━━━ Material for the task

/-- A coil channel's internal state (R202–R222). `cap` is the code in force at the tuner, which TUNE_CAP.CODE joins under
R206; `mmSeen` that MISMATCH has been published since field-on, `pulseSeen` the same of the latest Crocus pulse (R208); `mmNewer` and `mmGone`
that since the start of that pulse's sweep a measurement of the coil's own has completed, or been abandoned (R207); `mmDue` the tick at which the mismatch measurement in progress ends; `act` MM_CFG.ACT in force until the field goes
off (R209); `vfld` VFLD in mV as the last recompute of θ measured it, none before one (R203); `damped` a coil without weight in a powered field (R225, R228), `left` the engine that used it last before the one that does, with
the tick at which it left (R229);
`entryWanted` the entry that the holder selects; `resetEdge` the edge E of R219, `nextTick` the tick of the next sample,
`pendReset` a reset edge that is still to come with the stage words that the chain loads on it, `loaded` the profile's stage words in use, `past` the outputs without SETTLING since the reset edge, up to 255 (HOLDOFF, R220), `outs` its outputs, the latest first (R215, R229, R254); `stopTo` the
boundary up to which a trip of the current limit has stopped the bridge (R57). -/
structure Coil where
  cap : Nat := 0
  mmDue : Option Nat := none
  mmSeen : Bool := false
  pulseSeen : Bool := false
  mmNewer : Bool := false
  mmGone : Bool := false
  act : Nat := 0
  vfld : Option Nat := none
  damped : Bool := false
  left : Option (Nat × Nat) := none
  entryWanted : Nat := 0
  capped : Bool := false
  crocus : Bool := false
  injected : Bool := false
  restart : Bool := false
  resetEdge : Nat := 0
  nextTick : Nat := 0
  pendReset : Option (Nat × List Word) := none
  loaded : List Word := []
  st1 : StageSt := {}
  st2 : StageSt := {}
  st3 : StageSt := {}
  outs : List ChainRec := []
  past : Nat := 0
  magRun : ThrSt := {}
  phRun : ThrSt := {}
  stopTo : Nat := 0
  deriving DecidableEq, Repr

/-! ## Sessions, engines and players -/

/-- A fence (R33): the target engine, and the command that set it (`none` for an automatic migration, R284). -/
structure Fence where
  target : Nat
  item : Option Item
  deriving DecidableEq, Repr

/-- The allocator state and the session lists (R27–R34, R112): generations, slots freed after use (longest free first), the
pending list, fence and destroy command of each slot, and the frame-pool blocks that each slot holds (R22). -/
structure SessSt where
  gens : Tab Nat := []
  freed : List Nat := []
  used : Tab Bool := []
  pend : Tab (List Item) := []
  fences : Tab (Option Fence) := []
  closing : Tab (Option Item) := []
  blocks : Tab (List Nat) := []
  deriving DecidableEq, Repr

/-- The layer-4 state of an exchange (R256): INF bytes still to send, those of the block on air, whether that block chains,
the reader's block number, the bytes assembled, whether the tag is chaining, the resends of the present block, the block to
send next (0 I-block, 1 R(ACK), 2 R(NAK), 3 S(WTX)), the WTXM that the next window applies, and whether another block is to be sent. -/
structure L4St where
  rest : List Byte := []
  sent : List Byte := []
  chain : Bool := false
  nr : Nat := 0
  first : Bool := true
  got : List Byte := []
  total : Nat := 0
  rxChain : Bool := false
  tries : Nat := 0
  next : Nat := 0
  wtxm : Nat := 0
  more : Bool := false
  deriving DecidableEq, Repr

/-- A frame as the engine sends it (R244, R259, R261): its bytes without the check, the valid bits of the last byte (0 for
8), whether the check bytes are appended and the reply's checked, BITS framing with RX_ALIGN, and an EOF-only frame. -/
structure TxFrame where
  data : List Byte := []
  last : Nat := 0
  txCrc : Bool := true
  rxCrc : Bool := true
  bits : Bool := false
  align : Nat := 0
  eof : Bool := false
  deriving DecidableEq, Repr

/-- The frame on air and its reply (R247–R254): the delay D of R253 in cc, the tick at which the frame starts, the frame,
its envelope, its reference tick, the reply window, the SOF tick and its level, and the number of the section that opened the window
(R294). -/
structure Air where
  delay : Nat := 0
  start : Nat := 0
  frame : TxFrame := {}
  wave : Wave := ⟨0, 0, 0, 0, false, []⟩
  ref : Option Nat := none
  opened : Option Nat := none
  close : Option Nat := none
  sof : Option Nat := none
  level : Nat := 0
  sec : Nat := 0
  deriving DecidableEq, Repr

/-- The exchange in flight on a field engine (R261–R263): the command, the session's slot, the start tick S, its frame and
whether it is still to send, FRAMING L4, the codes that arose so far, the resends, the
tick from which its guard time counts when a coil joined since, and the layer-4 state. `xb` marks the HF
half of a cross-band exchange, and `begun` one whose first frame has started (R226). -/
structure Exch where
  item : Item
  slot : Nat
  start : Nat
  frame : TxFrame := {}
  toSend : Bool := true
  isL4 : Bool := false
  errs : List Nat := []
  retries : Nat := 0
  guard : Option Nat := none
  l4 : L4St := {}
  xb : Bool := false
  begun : Bool := false
  deriving DecidableEq, Repr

━━━━━━

▸ **Task to complete**:
Report the number of lines in the records that include the string "exchange", and write no other words.

▸ **The answer**:
3